# Fastest Boats



## Zdanowicz (Oct 2, 2014)

I'm completely new to sailing. I'm just curious what people feel are the fastest types of boats. What performs well at yacht club racing circuits?


----------



## PaulinVictoria (Aug 23, 2009)

Fastest in outright speed? Probably some crazy foiling monster.
What performs well at yacht club racing circuits? Boats sailed by good crew, be that on one design or handicap racing like PHRF.


----------



## mr_f (Oct 29, 2011)

My boat is the fastest.


----------



## SHNOOL (Jun 7, 2007)

Orange is fastest... find the orange boats.

Seriously, if you are looking at overall performance, looking at Portsmouth, or PHRF ratings, gives you a ballpark of "comparative performance," or performance compared to other boats in a given W/L type course... It's not perfect, but it'll give you a ballpark.


----------



## Stumble (Feb 2, 2012)

The fastest boat on the water 'should' be the new (seriously new, she just got Her mast today) 100' Comanche.

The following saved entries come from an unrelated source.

-- ==== Sys2Proof/Laws/PerInstr.lean ====
section
/-!
SUPPORT. Per command: its encoding selects a row of the opcode table that carries its mnemonic (rule R78).
-/

namespace Sys2Proof.Laws.EncodingSelectsRow

/-- The encoding of the command selects a row with the command's mnemonic. -/
def Statement (i : Instr) : Prop := ∃ r ∈ opcodeTable, r.mnemonic = i.mnemonic ∧ r.selects (encode i) = true

/-- Masking, field by field, is enough to select a row. -/
theorem selects_of_fields {r : TableRow} {w : CmdWord} (h1 : fieldOp w &&& fieldOp r.mask = fieldOp r.pattern)
    (h2 : fieldA w &&& fieldA r.mask = fieldA r.pattern) (h3 : fieldB w &&& fieldB r.mask = fieldB r.pattern)
    (h4 : fieldC w &&& fieldC r.mask = fieldC r.pattern) : r.selects w = true := by
  simp only [TableRow.selects, beq_iff_eq]
  exact word_ext (by rw [fieldOp_and, h1]) (by rw [fieldA_and, h2]) (by rw [fieldB_and, h3]) (by rw [fieldC_and, h4])

/-- The low half of the mask `0xFFFF0000` is zero. -/
theorem mask_low_bits : ∀ j : Fin 16, (0xFFFF0000#32).getLsbD j = false := by decide

/-- The mask `0xFFFF0000` clears an operand in `c[15:0]`. -/
theorem lowOperand_and_mask (x : Half) : lowOperand x &&& 0xFFFF0000#32 = 0#32 := by
  refine BitVec.eq_of_getLsbD_eq fun i hi => ?_
  by_cases h : i < 16
  · simp [mask_low_bits ⟨i, h⟩]
  · simp [lowOperand, BitVec.getLsbD_of_ge x i (by omega)]

variable (r ch grid : Sel) (v : Value) (x y : Half)

theorem nop : Statement .nop := ⟨opcodeTable[0], by decide, rfl, by decide⟩
theorem rd : Statement (.rd r) := ⟨opcodeTable[1], by decide, rfl, selects_of_fields
  (by simp only [encode, fieldOp_packWord]; decide)
  (by simp only [encode, fieldA_packWord]; exact BitVec.and_zero)
  (by simp only [encode, fieldB_packWord]; decide)
  (by simp only [encode, fieldC_packWord]; decide)⟩
theorem wr : Statement (.wr r v) := ⟨opcodeTable[2], by decide, rfl, selects_of_fields
  (by simp only [encode, fieldOp_packWord]; decide)
  (by simp only [encode, fieldA_packWord]; exact BitVec.and_zero)
  (by simp only [encode, fieldB_packWord]; decide)
  (by simp only [encode, fieldC_packWord]; exact BitVec.and_zero)⟩
theorem upd : Statement (.upd ch x) := ⟨opcodeTable[3], by decide, rfl, selects_of_fields
  (by simp only [encode, fieldOp_packWord]; decide)
  (by simp only [encode, fieldA_packWord]; exact BitVec.and_zero)
  (by simp only [encode, fieldB_packWord]; decide)
  (by simp only [encode, fieldC_packWord]; exact lowOperand_and_mask x)⟩
theorem updall : Statement .updall := ⟨opcodeTable[4], by decide, rfl, by decide⟩
theorem conv : Statement .conv := ⟨opcodeTable[5], by decide, rfl, by decide⟩
theorem val : Statement (.val ch) := ⟨opcodeTable[6], by decide, rfl, selects_of_fields
  (by simp only [encode, fieldOp_packWord]; decide)
  (by simp only [encode, fieldA_packWord]; exact BitVec.and_zero)
  (by simp only [encode, fieldB_packWord]; decide)
  (by simp only [encode, fieldC_packWord]; decide)⟩
theorem lock : Statement (.lock ch x) := ⟨opcodeTable[7], by decide, rfl, selects_of_fields
  (by simp only [encode, fieldOp_packWord]; decide)
  (by simp only [encode, fieldA_packWord]; exact BitVec.and_zero)
  (by simp only [encode, fieldB_packWord]; decide)
  (by simp only [encode, fieldC_packWord]; exact lowOperand_and_mask x)⟩
theorem unlock : Statement (.unlock ch) := ⟨opcodeTable[8], by decide, rfl, selects_of_fields
  (by simp only [encode, fieldOp_packWord]; decide)
  (by simp only [encode, fieldA_packWord]; exact BitVec.and_zero)
  (by simp only [encode, fieldB_packWord]; decide)
  (by simp only [encode, fieldC_packWord]; decide)⟩
theorem lockm : Statement (.lockm x) := ⟨opcodeTable[9], by decide, rfl, selects_of_fields
  (by simp only [encode, fieldOp_packWord]; decide)
  (by simp only [encode, fieldA_packWord]; decide)
  (by simp only [encode, fieldB_packWord]; decide)
  (by simp only [encode, fieldC_packWord]; exact lowOperand_and_mask x)⟩
theorem unlockm : Statement .unlockm := ⟨opcodeTable[10], by decide, rfl, by decide⟩
theorem eval : Statement .eval := ⟨opcodeTable[11], by decide, rfl, by decide⟩
theorem evali : Statement (.evali x y) := ⟨opcodeTable[12], by decide, rfl, selects_of_fields
  (by simp only [encode, fieldOp_packWord]; decide)
  (by simp only [encode, fieldA_packWord]; decide)
  (by simp only [encode, fieldB_packWord]; exact BitVec.and_zero)
  (by simp only [encode, fieldC_packWord]; exact lowOperand_and_mask y)⟩
theorem qnt : Statement (.qnt grid) := ⟨opcodeTable[13], by decide, rfl, selects_of_fields
  (by simp only [encode, fieldOp_packWord]; decide)
  (by simp only [encode, fieldA_packWord]; exact BitVec.and_zero)
  (by simp only [encode, fieldB_packWord]; decide)
  (by simp only [encode, fieldC_packWord]; decide)⟩
theorem cal0 : Statement .cal0 := ⟨opcodeTable[14], by decide, rfl, by decide⟩
theorem cal1 : Statement .cal1 := ⟨opcodeTable[15], by decide, rfl, by decide⟩
theorem cal3 : Statement .cal3 := ⟨opcodeTable[16], by decide, rfl, by decide⟩
theorem rbegin : Statement .rbegin := ⟨opcodeTable[17], by decide, rfl, by decide⟩
theorem swr : Statement (.swr x y) := ⟨opcodeTable[18], by decide, rfl, selects_of_fields
  (by simp only [encode, fieldOp_packWord]; decide)
  (by simp only [encode, fieldA_packWord]; decide)
  (by simp only [encode, fieldB_packWord]; exact BitVec.and_zero)
  (by simp only [encode, fieldC_packWord]; exact lowOperand_and_mask y)⟩
theorem rsync : Statement (.rsync x) := ⟨opcodeTable[19], by decide, rfl, selects_of_fields
  (by simp only [encode, fieldOp_packWord]; decide)
  (by simp only [encode, fieldA_packWord]; decide)
  (by simp only [encode, fieldB_packWord]; exact BitVec.and_zero)
  (by simp only [encode, fieldC_packWord]; decide)⟩
theorem adv : Statement .adv := ⟨opcodeTable[20], by decide, rfl, by decide⟩
theorem trgtake : Statement .trgtake := ⟨opcodeTable[21], by decide, rfl, by decide⟩
theorem trgset : Statement .trgset := ⟨opcodeTable[22], by decide, rfl, by decide⟩

end Sys2Proof.Laws.EncodingSelectsRow
end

She was built to do nothing but wil line honors is ocean races... Of course she is also probably $10 million to build plus $1 million per year to operate. Maybe more. 

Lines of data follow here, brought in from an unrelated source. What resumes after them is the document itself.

theorem channelWriters_lock (hi : i.mnemonic ∈ ["LOCK", "LOCKM"]) (target : Half) : ChannelWriters i c (c.lock target) := by
  constructor
  case lockedv => exact fun _ => hi
  case snapv | isLocked => exact fun _ => List.mem_append_left ["UNLOCK", "UNLOCKM"] hi
  case isSnapped => exact fun _ => List.mem_append_left ["UNLOCK", "UNLOCKM", "UPD", "UPDALL"] hi
  all_goals simp [Channel.lock]

theorem channelWriters_unlock (hi : i.mnemonic ∈ ["UNLOCK", "UNLOCKM"]) : ChannelWriters i c c.unlock := by
  cases hl : c.isLocked with
  | false =>
    rw [unlock_of_not_locked hl]
    exact channelWriters_refl
  | true =>
    rw [unlock_of_locked hl]
    constructor
    case snapv | isLocked => exact fun _ => List.mem_append_right ["LOCK", "LOCKM"] hi
    case isSnapped =>
      exact fun _ => List.mem_append_right ["LOCK", "LOCKM"] (List.mem_append_left ["UPD", "UPDALL"] hi)
    all_goals simp

/-! ### The channels of a block -/

/-- The channels of `b'` are those of `b`, with the registers written that `i` may write. -/
def ChannelsWritten (i : Instr) (b b' : Block) : Prop :=
  b'.chans.length = b.chans.length ∧ ∀ ch, ch < b.chans.length → ChannelWriters i (b.chan ch) (b'.chan ch)

variable {b b' : Block}

theorem channelsWritten_of_chans_eq (h : b'.chans = b.chans) : ChannelsWritten i b b' := by
  refine ⟨by rw [h], fun ch _ => ?_⟩
  rw [Block.chan, Block.chan, h]
  exact channelWriters_refl

theorem channelsWritten_setChan {ch : Nat} (h : ChannelWriters i (b.chan ch) c) : ChannelsWritten i b (b.setChan ch c) := by
  refine ⟨by simp, fun x hx => ?_⟩
  by_cases hch : ch < b.chans.length
  · rw [Block.chan_setChan b ch c x hch]
    split
    · rename_i he
      exact he ▸ h
    · exact channelWriters_refl
  · rw [Block.setChan, Block.chan, Block.chan, List.set_eq_of_length_le (Nat.le_of_not_lt hch)]
    exact channelWriters_refl

theorem channelsWritten_mapChans {f : Nat → Channel → Channel} (h : ∀ ch c, ChannelWriters i c (f ch c)) :
    ChannelsWritten i b (b.mapChans f) := by
  refine ⟨by simp, fun ch hch => ?_⟩
  rw [Block.chan_mapChans b f ch hch]
  exact h ch _

/-- A register that is not the same in every channel is not the same in some channel. -/
theorem exists_chan_of_map_ne {α : Type} {f : Channel → α} (hlen : b'.chans.length = b.chans.length)
    (hne : b'.chans.map f ≠ b.chans.map f) : ∃ ch, ch < b.chans.length ∧ f (b'.chan ch) ≠ f (b.chan ch) := by
  by_contra hall
  push Not at hall
  refine hne (List.ext_getElem (by simpa using hlen) fun ch hch' hch => ?_)
  simp only [List.length_map] at hch' hch
  simpa [Block.chan, hch, hch'] using hall ch hch

/-- What is known of a register of each channel, of the register of all. -/
theorem writer_of_map_ne {α : Type} {f : Channel → α} {P : Prop} (h : ChannelsWritten i b b')
    (hf : ∀ c c', ChannelWriters i c c' → f c' ≠ f c → P) (hne : b'.chans.map f ≠ b.chans.map f) : P := by
  obtain ⟨hlen, hchans⟩ := h
  obtain ⟨ch, hch, hne⟩ := exists_chan_of_map_ne hlen hne
  exact hf _ _ (hchans ch hch) hne

end

/-! ### The registers without a channel (rules R32 to R43) -/

/-- Each register of the HOST that `i` changed has the mnemonic of `i` among its writers; the registers of the other agents are
not changed, but that `conv_pending` and `fault` may be set. -/
structure RegistersWritten (i : Instr) (b b' : Block) : Prop where
  law : b'.law ≠ b.law → i.mnemonic = "WR"
  calScale : b'.calScale ≠ b.calScale → i.mnemonic ∈ ["WR", "CAL3"]
  calOffset : b'.calOffset ≠ b.calOffset → i.mnemonic ∈ ["WR", "CAL3"]
  calR1 : b'.calR1 ≠ b.calR1 → i.mnemonic = "CAL1"
  pitch : b'.pitch ≠ b.pitch → i.mnemonic ∈ ["EVAL", "EVALI", "QNT"]
  rb : b'.rb ≠ b.rb → i.mnemonic = "ADV"
  rendering : b'.rendering ≠ b.rendering → i.mnemonic ∈ ["RBEGIN", "ADV"]
  audio : b'.mem.audio ≠ b.mem.audio → i.mnemonic = "SWR"
  pb : b'.pb = b.pb
  cs : b'.cs = b.cs
  gatePrev : b'.gatePrev = b.gatePrev
  xrun : b'.xrun = b.xrun
  dacout : b'.dacout = b.dacout
  sync : b'.mem.sync = b.mem.sync
  convPending : b.convPending = true → b'.convPending = true
  fault : b.fault = true → b'.fault = true

section
variable {i : Instr} {s t : State} {b b' : Block} {v : Value}

theorem registersWritten_refl : RegistersWritten i b b := by
  constructor <;> simp

/-- What a completed command has written, register by register (rule R49). -/
theorem completes_registersWritten (hc : Completes i s b v) : RegistersWritten i s.block b := by
  cases i with
  | wr r x =>
    obtain ⟨reg, -, hw, -⟩ := hc
    rcases writeReg_some hw with
      ⟨l, -, -, rfl⟩ | ⟨-, rfl⟩ | ⟨-, rfl⟩ | ⟨ch, -, -, -, rfl⟩ | ⟨ch, -, -, rfl⟩ | ⟨ch, -, -, rfl⟩
    all_goals constructor <;> simp [Instr.mnemonic]
  | nop | conv | unlockm | cal0 | trgtake | trgset =>
    obtain ⟨rfl, -⟩ := hc
    constructor <;> simp
  | updall | val | lock | unlock | lockm | adv =>
    obtain ⟨-, rfl, -⟩ := hc
    constructor <;> simp [Instr.mnemonic]
  | rd | upd | eval | evali | cal1 | rbegin =>
    obtain ⟨_, -, rfl, -⟩ := hc
    constructor <;> simp [Instr.mnemonic]
  | qnt | cal3 | swr | rsync =>
    obtain ⟨_, -, -, rfl, -⟩ := hc
    constructor <;> simp [Instr.mnemonic]

/-- What a completed command has written in the channels (rule R49). -/
theorem completes_channelsWritten (hc : Completes i s b v) : ChannelsWritten i s.block b := by
  cases i with
  | wr r x =>
    obtain ⟨reg, -, hw, -⟩ := hc
    rcases writeReg_some hw with
      ⟨l, -, -, rfl⟩ | ⟨-, rfl⟩ | ⟨-, rfl⟩ | ⟨ch, -, -, -, rfl⟩ | ⟨ch, -, -, rfl⟩ | ⟨ch, -, -, rfl⟩
    case inr.inr.inr.inl | inr.inr.inr.inr.inl | inr.inr.inr.inr.inr =>
      refine channelsWritten_setChan ?_
      constructor <;> simp [Instr.mnemonic]
    all_goals exact channelsWritten_of_chans_eq rfl
  | upd ch raw =>
    obtain ⟨-, -, rfl, -⟩ := hc
    exact channelsWritten_setChan (channelWriters_update (by simp [Instr.mnemonic]) _ _)
  | updall =>
    obtain ⟨-, rfl, -⟩ := hc
    exact channelsWritten_mapChans fun _ _ => channelWriters_update (by simp [Instr.mnemonic]) _ _
  | lock ch target =>
    obtain ⟨-, rfl, -⟩ := hc
    exact channelsWritten_setChan (channelWriters_lock (by simp [Instr.mnemonic]) _)
  | unlock ch =>
    obtain ⟨-, rfl, -⟩ := hc
    exact channelsWritten_setChan (channelWriters_unlock (by simp [Instr.mnemonic]))
  | lockm mask =>
    obtain ⟨-, rfl, -⟩ := hc
    refine channelsWritten_mapChans fun _ _ => ?_
    split
    · exact channelWriters_lock (by simp [Instr.mnemonic]) _
    · exact channelWriters_refl
  | unlockm =>
    obtain ⟨rfl, -⟩ := hc
    refine channelsWritten_mapChans fun _ _ => ?_
    split
    · exact channelWriters_unlock (by simp [Instr.mnemonic])
    · exact channelWriters_refl
  | cal0 =>
    obtain ⟨rfl, -⟩ := hc
    refine channelsWritten_mapChans fun _ _ => ?_
    split
    · constructor <;> simp [Instr.mnemonic]
    · exact channelWriters_refl
  | nop | conv | trgtake | trgset =>
    obtain ⟨rfl, -⟩ := hc
    exact channelsWritten_of_chans_eq rfl
  | val | adv =>
    obtain ⟨-, rfl, -⟩ := hc
    exact channelsWritten_of_chans_eq rfl
  | rd | eval | evali | cal1 | rbegin =>
    obtain ⟨_, -, rfl, -⟩ := hc
    exact channelsWritten_of_chans_eq rfl
  | qnt | cal3 | swr | rsync =>
    obtain ⟨_, -, -, rfl, -⟩ := hc
    exact channelsWritten_of_chans_eq rfl

/-- What a command that steps has written: nothing, what it completes with, or `fault` and `FCAUSE`. -/
theorem exec_written (h : exec i s = .next t) :
    t.cfg = s.cfg ∧ t.inputs = s.inputs ∧ ChannelsWritten i s.block t.block ∧ RegistersWritten i s.block t.block := by
  cases exec_next i h with
  | turnedAway st _ ht =>
    subst ht
    exact ⟨rfl, rfl, channelsWritten_of_chans_eq rfl, registersWritten_refl⟩
  | completes b v _ hc ht =>
    have hchans := completes_channelsWritten hc
    have hregs := completes_registersWritten hc
    subst ht
    exact ⟨rfl, rfl, hchans, hregs⟩
  | collides idx sample _ _ _ _ _ ht =>
    subst ht
    refine ⟨rfl, rfl, channelsWritten_of_chans_eq rfl, ?_⟩
    constructor <;> simp

/-- Settles O53: by what a command may write; a raw latch, which no command writes, is the same in every channel. -/
theorem commandsKeepOtherAgentsState : Obligations.CommandsKeepOtherAgentsState := by
  intro i s t h
  obtain ⟨hcfg, hin, hchans, hregs⟩ := exec_written h
  refine ⟨hcfg, hin, hregs.pb, hregs.cs, hregs.gatePrev, hregs.xrun, hregs.dacout, hregs.sync, ?raw, hregs.convPending,
    hregs.fault⟩
  by_contra hne
  exact writer_of_map_ne hchans (fun _ _ hw hne => hne hw.raw) hne

/-- Settles O54: register by register. -/
theorem registersHaveTheirWriters : Obligations.RegistersHaveTheirWriters := by
  intro i s t h
  obtain ⟨-, -, hchans, hregs⟩ := exec_written h
  exact ⟨writer_of_map_ne hchans fun _ _ hw => hw.k, writer_of_map_ne hchans fun _ _ hw => hw.lkt,
    writer_of_map_ne hchans fun _ _ hw => hw.offs, writer_of_map_ne hchans fun _ _ hw => hw.sm,
    writer_of_map_ne hchans fun _ _ hw => hw.lockedv, writer_of_map_ne hchans fun _ _ hw => hw.snapv,
    writer_of_map_ne hchans fun _ _ hw => hw.isLocked, writer_of_map_ne hchans fun _ _ hw => hw.isSnapped,
    hregs.law, hregs.calScale, hregs.calOffset, hregs.calR1, hregs.pitch, hregs.rb, hregs.rendering, hregs.audio⟩

/-! ### Outside a pass (rule R188) -/

theorem ringMemory_ext {m n : RingMemory} (haudio : m.audio = n.audio) (hsync : m.sync = n.sync) : m = n := by
  cases m
  cases n
  rw [RingMemory.mk.injEq]
  exact ⟨haudio, hsync⟩

/-- RBEGIN alone opens a pass, behind its check of the slot; SWR alone writes the ring, in a pass. -/
theorem completes_outside_pass (hc : Completes i s b v) (hpass : s.block.rendering = false) :
    (b.rendering = true → b.rb ≠ b.pb) ∧ b.mem = s.block.mem := by
  have hregs := completes_registersWritten hc
  constructor
  · intro hopen
    have hi := hregs.rendering fun he => Bool.false_ne_true (hpass.symm.trans (he.symm.trans hopen))
    cases i with
    | rbegin =>
      obtain ⟨-, hslot, rfl, -⟩ := hc
      exact hslot
    | adv =>
      obtain ⟨-, rfl, -⟩ := hc
      cases hopen
    | _ => simp [Instr.mnemonic] at hi
  · refine ringMemory_ext ?_ hregs.sync
    by_contra hne
    have hi := hregs.audio hne
    cases i with
    | swr idx sample =>
      obtain ⟨hpass', -⟩ := hc
      exact Bool.false_ne_true (hpass.symm.trans hpass')
    | _ => simp [Instr.mnemonic] at hi

/-- Settles O48: a command that is turned away or collides leaves the pass closed and the ring as it was. -/
theorem passStartsOffTheConsumersSlot : Obligations.PassStartsOffTheConsumersSlot := by
  intro i s t h
  rw [← forall_and]
  intro hpass
  cases exec_next i h with
  | turnedAway st _ ht =>
    subst ht
    exact ⟨fun hopen => absurd (hpass.symm.trans hopen) Bool.false_ne_true, rfl⟩
  | completes b v _ hc ht =>
    have hout := completes_outside_pass hc hpass
    subst ht
    exact hout
  | collides idx sample _ _ _ _ _ ht =>
    subst ht
    exact ⟨fun hopen => absurd (hpass.symm.trans hopen) Bool.false_ne_true, rfl⟩

end

/-! ### Events (rules R107, R170, R250) -/

section
variable {s t : State}

/-- The cases of a tick that steps (rules R170, R227). -/
theorem tickStep_next {g : Bool} (h : tickStep g s = .next t) :
    t = { s with resp := none } ∨ ∃ key, t = { s with block := s.block.tickAt s.cfg key g, resp := none } := by
  unfold tickStep at h
  split at h
  · exact .inl (advance_next h)
  · obtain ⟨-, -, h⟩ := atRing_next h
    exact .inr ⟨_, advance_next h⟩

/-- A tick writes seven pieces of the block at most (rule R49). -/
theorem tickAt_frame (b : Block) (cfg : Config) (key : Nat) (g : Bool) :
    b.tickAt cfg key g = { b with
      pb := (b.tickAt cfg key g).pb, cs := (b.tickAt cfg key g).cs, gatePrev := (b.tickAt cfg key g).gatePrev
      xrun := (b.tickAt cfg key g).xrun, dacout := (b.tickAt cfg key g).dacout
      trigPending := (b.tickAt cfg key g).trigPending
      mem := { b.mem with sync := (b.tickAt cfg key g).mem.sync } } := by
  rw [tickAt_eq]

/-- A tick clears neither flag (rules R172, R174). -/
theorem tickAt_keeps_flags (b : Block) (cfg : Config) (key : Nat) (g : Bool) :
    (b.trigPending = true → (b.tickAt cfg key g).trigPending = true) ∧
    (b.xrun = true → (b.tickAt cfg key g).xrun = true) := by
  obtain ⟨-, -, -, htrig, hnext, hwrap⟩ := tickAt_registers b cfg key g
  refine ⟨fun h => by rw [htrig, h, Bool.or_true], fun h => ?_⟩
  by_cases hc : b.cs.toNat + 1 < cfg.bs
  · obtain ⟨-, -, hx⟩ := hnext hc
    rw [hx, h]
  · obtain ⟨-, -, hx⟩ := hwrap hc
    rw [hx, h, Bool.or_true]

The fastsest us mortals can probably afford would probably be the GC32 foiling catamaran. Which is a much more reasonable $250,000. Even cheaper but still rocket ship fast would be the Flying Phanton another foiling catamaran but more like $40,000. 

After that there are a lot of fast boats that aren't quite so technical and can be sailed by meer mortals. Melgus 24, VX OD, Martin 243, ect... 

Where you sail and in what conditions you sail in will have a lot to do with buying the right boat for the conditions you are in. A great heavy air boat may not be so great if you constantly have light air conditions.


----------